即時に反映されるのは勿論のこと、アプリケーション経由で更新することで監査ログも残るようになり、ガバナンスの面でも強固な仕組みとなりました。 監査ログの機能に関しては別の記事としてまとめられていますので、興味のある方はこちらもご覧ください。
フロントエンド向け API
フロントエンド向けの feature toggles 取得 API を作成しました。 Nuxt.js の Router の middleware として設定することで各ページを開いた際に API が呼び出され、 Vuex 経由で feature toggles が取得できるようになりました。
const nuxtConfig: Configuration = { // ... router: { middleware: 'fetch-feature-toggle' }, // ... }
Feature toggles の刷新後
上述した課題を克服し、先日リリースした「かんたんM&A診断」では新しい feature toggles の仕組みを使って即時リリースすることができました!

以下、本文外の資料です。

-- ==== Sys2Proof/Machine/HostData.lean ====
section
/-! DEFINITION. What host lanes and ports carry, chapter 6: 66-bit blocks, FCM frames and their scrambler, deskew and dealing, elastic
buffers, granules of terminated Ethernet, units of transparent service, Cinch cells, and the commands that bring them. -/
namespace Sys2Proof.Machine

/-! ### Blocks (R165, R167, log entry 166) -/

/-- Control blocks that the rules name: idles, error characters, Local and Remote Fault ordered sets. -/
def idleBlk : Blk := (2, 0x1E)
def errorBlk : Blk := (2, BitVec.ofNat 64 (0x1E + ((List.range 8).map fun i => 0x1E * 2 ^ (8 + 7 * i)).sum))
def localFault : Blk := (2, 0x0100004B)
def remoteFault : Blk := (2, 0x0200004B)

/-- Type field of a control block; 0 for a data block. -/
def blkType (b : Blk) : Nat := if b.1 = 2 then (b.2.extractLsb' 0 8).toNat else 0

/-- A frame starts in the block. -/
def startsFrame (b : Blk) : Bool := [0x33, 0x66, 0x78].contains (blkType b)

/-- No frame goes on after the block: idles, ordered sets, the blocks that end a frame. -/
def endsFrame (b : Blk) : Bool := [0x1E, 0x4B, 0x55, 0x2D, 0x87, 0x99, 0xAA, 0xB4, 0xCC, 0xD2, 0xE1, 0xFF].contains (blkType b)

/-- The payload bits of a block in the order they are sent, and the payload that bits make. -/
def blkBits (b : Blk) : List Bool := (List.range 64).map fun i => b.2.getLsbD i
def bitsLe (bs : List Bool) : Nat := bs.foldr (fun b a => 2 * a + (if b then 1 else 0)) 0

/-- The self-synchronising scrambler x^58 + x^39 + 1 of Clause 82 over bits, and its inverse: the register after them and what comes
out (R167). -/
def scramble58 (st : BitVec 58) (bs : List Bool) : BitVec 58 × List Bool :=
  let r := bs.foldl (fun (a : BitVec 58 × List Bool) b =>
    let o := b != (a.1.getLsbD 38 != a.1.getLsbD 57)
    ((a.1 <<< 1) ||| (if o then 1 else 0), o :: a.2)) (st, [])
  (r.1, r.2.reverse)
def descramble58 (st : BitVec 58) (bs : List Bool) : BitVec 58 × List Bool :=
  let r := bs.foldl (fun (a : BitVec 58 × List Bool) b =>
    ((a.1 <<< 1) ||| (if b then 1 else 0), (b != (a.1.getLsbD 38 != a.1.getLsbD 57)) :: a.2)) (st, [])
  (r.1, r.2.reverse)

/-- Payload blocks through one of the two; sync headers pass unchanged. -/
def throughBlocks (f : BitVec 58 → List Bool → BitVec 58 × List Bool) (st : BitVec 58) (bs : List Blk) : BitVec 58 × List Blk :=
  bs.foldl (fun a b =>
    let (st, o) := f a.1 (blkBits b)
    (st, a.2 ++ [(b.1, BitVec.ofNat 64 (bitsLe o))])) (st, [])

/-! ### Codewords and transcoded blocks (R182, R183) -/

/-- The codeword of a message of 5,140 bits. -/
def messageCodeword (bits : List Bool) : List (BitVec 10) := (rsEncode ((chunks 10 514 bits).map bitsValue)).map (BitVec.ofNat 10)

/-- The bits of 10-bit symbols, and the symbols of bits, most significant bit first. -/
def cwBits (w : List (BitVec 10)) : List Bool := symbolBits (w.map (·.toNat))
def cwOf (bits : List Bool) : List (BitVec 10) := (chunks 10 1088 bits).map fun b => BitVec.ofNat 10 (bitsValue b)
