/-! ### Counters (R53 to R57) -/

/-- Live counters of lane `n` change, unless an audit holds the group's counters (R56). -/
def State.lfecCount (s : State) (n : Nat) (f : LfecX → LfecX) : State := if s.lfecHold (n / 2) then s else s.modLfec n f

/-- The counters of Table 2-9 in table order. -/
def LfecCounts.all (c : LfecCounts) : List Nat :=
  ([c.rsRx, c.rsUncorr, c.rsSym, c.rsBits, c.inRx, c.inZero, c.inCorr, c.inFail, c.inFlips] ++ c.hist).map (·.toNat)

/-- The registers that hold their snapshots, with the register index of lane `n`. -/
def countRegs (n : Nat) : List (Field × Nat) :=
  [(LFEC_RS_RX.COUNT, n), (LFEC_RS_UNCORR.COUNT, n), (LFEC_RS_SYM.COUNT, n), (LFEC_RS_BITS.COUNT, n), (LFEC_IN_RX.COUNT, n),
   (LFEC_IN_ZERO.COUNT, n), (LFEC_IN_CORR.COUNT, n), (LFEC_IN_FAIL.COUNT, n), (LFEC_IN_FLIPS.COUNT, n)] ++
  (List.range 16).map fun b => (LFEC_RS_HIST.COUNT, 16 * n + b)

/-- All counters of the lane are snapshot at one instant. -/
def State.lfecSnap (s : State) (n : Nat) : State :=
  (List.zip (countRegs n) (s.lfecOf n).live.all).foldl (fun s e => s.setFld e.1.1 e.1.2 e.2) s

/-- The words of a record that holds every counter of Table 2-9. -/
def State.lfecWords (s : State) (n : Nat) : List Nat := (s.lfecOf n).live.all.flatMap words64

/-- All counters of the lane read zero; what a window has seen so far stays (R57). -/
def State.lfecZero (s : State) (n : Nat) : State := (s.modLfec n fun x => { x with live := {} }).lfecSnap n

/-- The lane's accounts close: a record of the final values, and every counter is zero (R57). -/
def State.lfecClose (s : State) (n : Nat) : State := (s.log Evt.LFEC_CLOSE Subj.LINE_LANE n (s.lfecWords n)).lfecZero n

/-- A partial image closes the lane's accounts and returns the rest of its line FEC state to reset values (R57); the count
of boundaries is never reset (R58). -/
def State.lfecCloseAll (s : State) (n : Nat) : State :=
  let mode := s.fld LFEC_STATUS.RS_MODE n
  let busy := s.fld LFEC_STATUS.SNAP_BUSY n
  let s := (s.lfecClose n).resetRegs [.LFEC_STATUS, .LFEC_SD, .LFEC_SF, .LFEC_FAR_STATUS, .LFEC_OAM_RX, .LFEC_OAM_CRC, .LFEC_OAM_RSVD] n
  let s := (s.setFld LFEC_STATUS.RS_MODE n mode).setFld LFEC_STATUS.SNAP_BUSY n busy
  s.modLfec n fun x => { ({} : LfecX) with boundaries := x.boundaries, winAt := x.winAt }

/-- The identities of R54. -/
def LfecCounts.conserved (c : LfecCounts) : Bool :=
  decide (c.rsRx = c.hist.foldl (· + ·) c.rsUncorr) && decide (c.inRx = c.inZero + c.inCorr + c.inFail)

/-- An LFEC_STATE record. -/
def State.logLfec (s : State) (n : Nat) : State :=
  s.log Evt.LFEC_STATE Subj.LINE_LANE n (regWords (s.reg .LFEC_STATUS n) 1 ++ words64 (s.fld LFEC_FAR_STATUS.PAYLOAD n))

/-! ### Register writes -/

/-- A write to `LFEC_CTRL_n`: HOLD, then SNAP, CLR and AUDIT_CLR where they are 1 (Table 2-8). -/
def wrLfecCtrl (n v : Nat) (s : State) : State × WStatus :=
  let s := plainWrite .LFEC_CTRL n v s
  let s := if fieldOf v LFEC_CTRL.SNAP = 1 then s.setFlag LFEC_STATUS.SNAP_BUSY n true else s
  let s := if fieldOf v LFEC_CTRL.CLR = 1 then s.lfecClose n else s
  (if fieldOf v LFEC_CTRL.AUDIT_CLR = 1 then
    s.each [2 * (n / 2), 2 * (n / 2) + 1] fun k s => (s.lfecZero k).setFlag LFEC_STATUS.AUDIT_FAIL k false
  else s, .ok)

/-- A write to `LFEC_SD_n` or `LFEC_SF_n`: a clear threshold at or above the set one is rejected (R59). -/
def wrLfecThr (p : Path) (r : Reg) (clr set : Field) (n v : Nat) (s : State) : State × WStatus :=
  if fieldOf v set ≤ fieldOf v clr then rejectWrite p r n v s else (plainWrite r n v s, .ok)

/-! ### OAM word of a frame (R25, R38, R39) -/

/-- Bits [43:0] of the LANE_STATUS word of lane `n` (Table 2-6). -/
def State.laneStatus (s : State) (n : Nat) : Nat :=
  let b := fun (x : Bool) (k : Nat) => if x then 2 ^ k else 0
  s.fld TMB_NODE_ID.NODE_ID 0 * 2 ^ 28 + n * 2 ^ 24 + b (s.locked n) 23 + b (s.flag LFEC_STATUS.SD n) 22 +
    b (s.flag LFEC_STATUS.SF n) 21 + b (s.flag CIN_LANE_STATUS.SHED n) 20 + s.fld LRX_SNR.SNR n * 2 ^ 12 + s.svc n * 256 +
    s.fld HRN_GROUP_STATE.CFG_TAG (n / 2)

/-- A lane that NACKs, credit updates and fragments may ride: an NZ-mode lane in acquisition LOCKED that transmits. -/
def State.oamLane (s : State) (n : Nat) : Bool := !s.ieee n && s.locked n && decide (s.ltxState n = Ltx.ACTIVE)

/-- The NACK that lane `n` carries next: the first whose first copy went on another lane, or that no other lane could
carry (R211). -/
def State.nackFor (s : State) (n : Nat) : Option NackReq :=
  let alone := !lanes16.any fun k => decide (k ≠ n) && s.oamLane k
  s.cin.nacks.find? fun q => decide (q.usedOn ≠ some n) || alone

/-- The NACK goes on lane `n`: its first sending is counted; the second copy ends it (R211). -/
def State.nackGoes (s : State) (n : Nat) (q : NackReq) : State :=
  let put := fun (e : NackReq) => if e = q then (if 2 ≤ e.left then [{ e with left := e.left - 1, usedOn := some n }] else [])
    else [e]
  let s := { s with cin := { s.cin with nacks := s.cin.nacks.flatMap put } }
  if 2 ≤ q.left then s.count CIN_NACK_TX.COUNT q.lane else s

/-- Locked lanes of the far node `id`, in ascending order (R311). -/
def State.nodeLanes (s : State) (id : Nat) : List Nat :=
  lanes16.filter fun n => !s.ieee n && s.locked n && decide ((s.tlaneOf n).farNode = some id)

/-- CAUSEWAY payload of fragment `i`: LAST, index, data bytes minus 1, data with the first byte highest (R311). -/
def fragPayload (last : Bool) (i : Nat) (bs : List Byte) : BitVec 44 :=
  BitVec.ofNat 44 (((if last then 2048 else 0) + i % 512 * 4 + (bs.length - 1) % 4) * 2 ^ 32 +
    beValue ((bs ++ [0, 0, 0, 0]).take 4))

/-- The fragments of a message, in order: index, four bytes each. -/
def fragmentsOf (msg : List Byte) : List (BitVec 44) :=
  let k := (msg.length + 3) / 4
  (List.range k).map fun i => fragPayload (decide (i + 1 = k)) i ((msg.drop (4 * i)).take 4)

/-- The fragment that lane `n` carries at its frame 8, and the state after it: the next message of a far node is dealt to its
lanes in ascending order when nothing of the last is left and a superframe has passed since (R311). -/
def State.fragFor (s : State) (n : Nat) : Option (BitVec 44) × State :=
  let deal := fun (t : TunTx) => match t.frags, t.msgs with
    | [], m :: rest =>
      let lanes := s.nodeLanes t.node
      let rested := match t.lastAt with
        | some c => decide (c + 3824 ≤ s.cycle)
        | none => true
      if lanes.contains n && rested then
        { t with msgs := rest, frags := (fragmentsOf m).zipIdx.map fun e => (lanes.getD (e.2 % lanes.length) n, e.1) }
      else t
    | _, _ => t
  let tuns := s.mgt.tun.map deal
  match tuns.findSome? fun t => (t.frags.find? fun e => decide (e.1 = n)).map fun e => (t.node, e) with
  | none => (none, s)
  | some (node, e) =>
    let take := fun (t : TunTx) => if t.node = node then
        let left := t.frags.erase e
        { t with frags := left, lastAt := if left.isEmpty then some s.cycle else t.lastAt }
      else t
    (some e.2, { s with mgt := { s.mgt with tun := tuns.map take } })

/-- The OAM word of frame f of superframe m on lane `n`, sent at instant `x`, and the state after choosing it (R25). -/
def State.oamSelect (s : State) (n f m : Nat) (x : Int) : OamWord × State :=
  let mf := (s.ltxOf n).mfCount
  let can := s.oamLane n
  -- a LANE_STATUS of frame 0 or 8 spares frame 15 none (R25)
  let status := fun (s : State) => (oamWord Oam.LANE_STATUS (s.laneStatus n),
    s.modLtx n fun t => { t with statusSent := t.statusSent || (decide (f ≠ 0) && decide (f ≠ 8)) })
  match (if can then s.nackFor n else none) with
  | some q =>
    let s := if f = 0 ∧ s.timeLane n then s.timeDisplaced n m x else s
    (oamWord Oam.NACK (q.lane * 2 ^ 40 + q.seq.toNat * 256 + q.epoch), s.nackGoes n q)
  | none =>
    if f = 0 ∧ s.timeLane n then
      let (w, s) := s.timeWord n m mf x
      (oamWord Oam.TIME w.toNat, s)
    else
      let (frag, s) := if f = 8 ∧ can then s.fragFor n else (none, s)
      match frag with
      | some w => (oamWord Oam.CAUSEWAY w.toNat, s)
      | none =>
        if f = 15 ∧ !(s.ltxOf n).statusSent then status s
        else
          let (due, s) := if can then s.nextCredit else (none, s)
          match due with
          | some (c, loop, total) => (oamWord Oam.CREDIT (loop * 2 ^ 42 + c * 2 ^ 34 + total.toNat), s)
          | none => status s

/-! ### Frames -/

/-- `k` bits that the spec leaves open (log entry 4): free values of 512 bits each. -/
def State.freshBits (s : State) (k : Nat) : List Bool × State :=
  let m := (k + 511) / 512
  (((List.range m).flatMap fun i => (List.range 512).map fun j => (Config.freeValue (s.freeCtr + i)).getLsbD j).take k,
    { s with freeCtr := s.freeCtr + m })

/-- The multiframe frame of lane `n` whose timer slot was reached last (R31). -/
def State.slotFrame (s : State) (n : Nat) : Nat := (s.frameTimer + 19120 - 15 * n) % 19120 / 239

/-- Bits of an outer codeword, or of a transparent unit of two (R48, R49). -/
def State.unitBits (s : State) (n : Nat) : Nat := if s.svc n = Svc.TRANSPARENT then 10880 else 5440

/-- The place of frame F's first information bit in the multiframe. Epochs and periods start at whole units of it (R48, R49). -/
abbrev framePlace (F : Nat) : Nat := F * 130016

/-- A codeword of a message the spec leaves open (log entry 4). -/
def State.freeCodeword (s : State) : List Bool × State :=
  let (bs, s) := s.freshBits 5140
  (cwBits (messageCodeword bs), s)

/-- The bits that lane `n` sends as unit `u` of the multiframe where none has been given: the granule of the port that owns the position
(R183), the next unit of the host lane whose turn it is (R49), else a codeword of an open message. -/
def State.nextUnit (s : State) (n u : Nat) : List Bool × State :=
  let take := fun (s : State) (key : Nat) => ((s.ltxOf n).units.find? fun e => decide (e.1 = key)).map fun e =>
    (e.2, s.modLtx n fun x => { x with units := x.units.erase e })
  if s.svc n = Svc.TRANSPARENT then (take s (u % 2)).getD (s.freshBits 10880)
  else if s.svc n = Svc.ETHERNET then match s.portAt n (u % 478) with
    | some p => let s := s.fillPort p n u
      (take s u).getD s.freeCodeword
    | none => s.freeCodeword
  else s.freeCodeword

/-- Units follow until the stream holds a frame. -/
def State.fillStream (n P : Nat) : Nat → List Bool × State → List Bool × State
  | 0, a => a
  | k + 1, (st, s) =>
    if 130016 ≤ st.length then (st, s)
    else
      let (bits, s) := s.nextUnit n ((P + st.length) / s.unitBits n % 1912)
      State.fillStream n P k (st ++ bits, s)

その後、開発時に想定していませんでしたが、この仕組みにはデータとロジックを同時に移行する際にメリットが得られることに気づきました。 Feature toggles も RDB で管理されているため、同一トランザクション内で移行したいデータと feature toggles のレコードを更新することで、データ移行の間にユーザーの操作が発生してデータに不整合が発生するといったケースを防止できます 2。
一方で新たな課題も浮かび上がってきました。
機能のリリース後に不要なコードを削除する際、 FeatureToggleName
のプロパティを先に消してしまうとそのフラグが off として扱われるようになるため、リリースした機能が巻き戻ってしまいます。
そのため削除の際は
- フラグを使って条件分岐を行うコードを削除する
FeatureToggleName
のプロパティを削除する
という手順を踏まなくてはなりません。 この順序を気にしなくても良いように改善することが今後の課題です。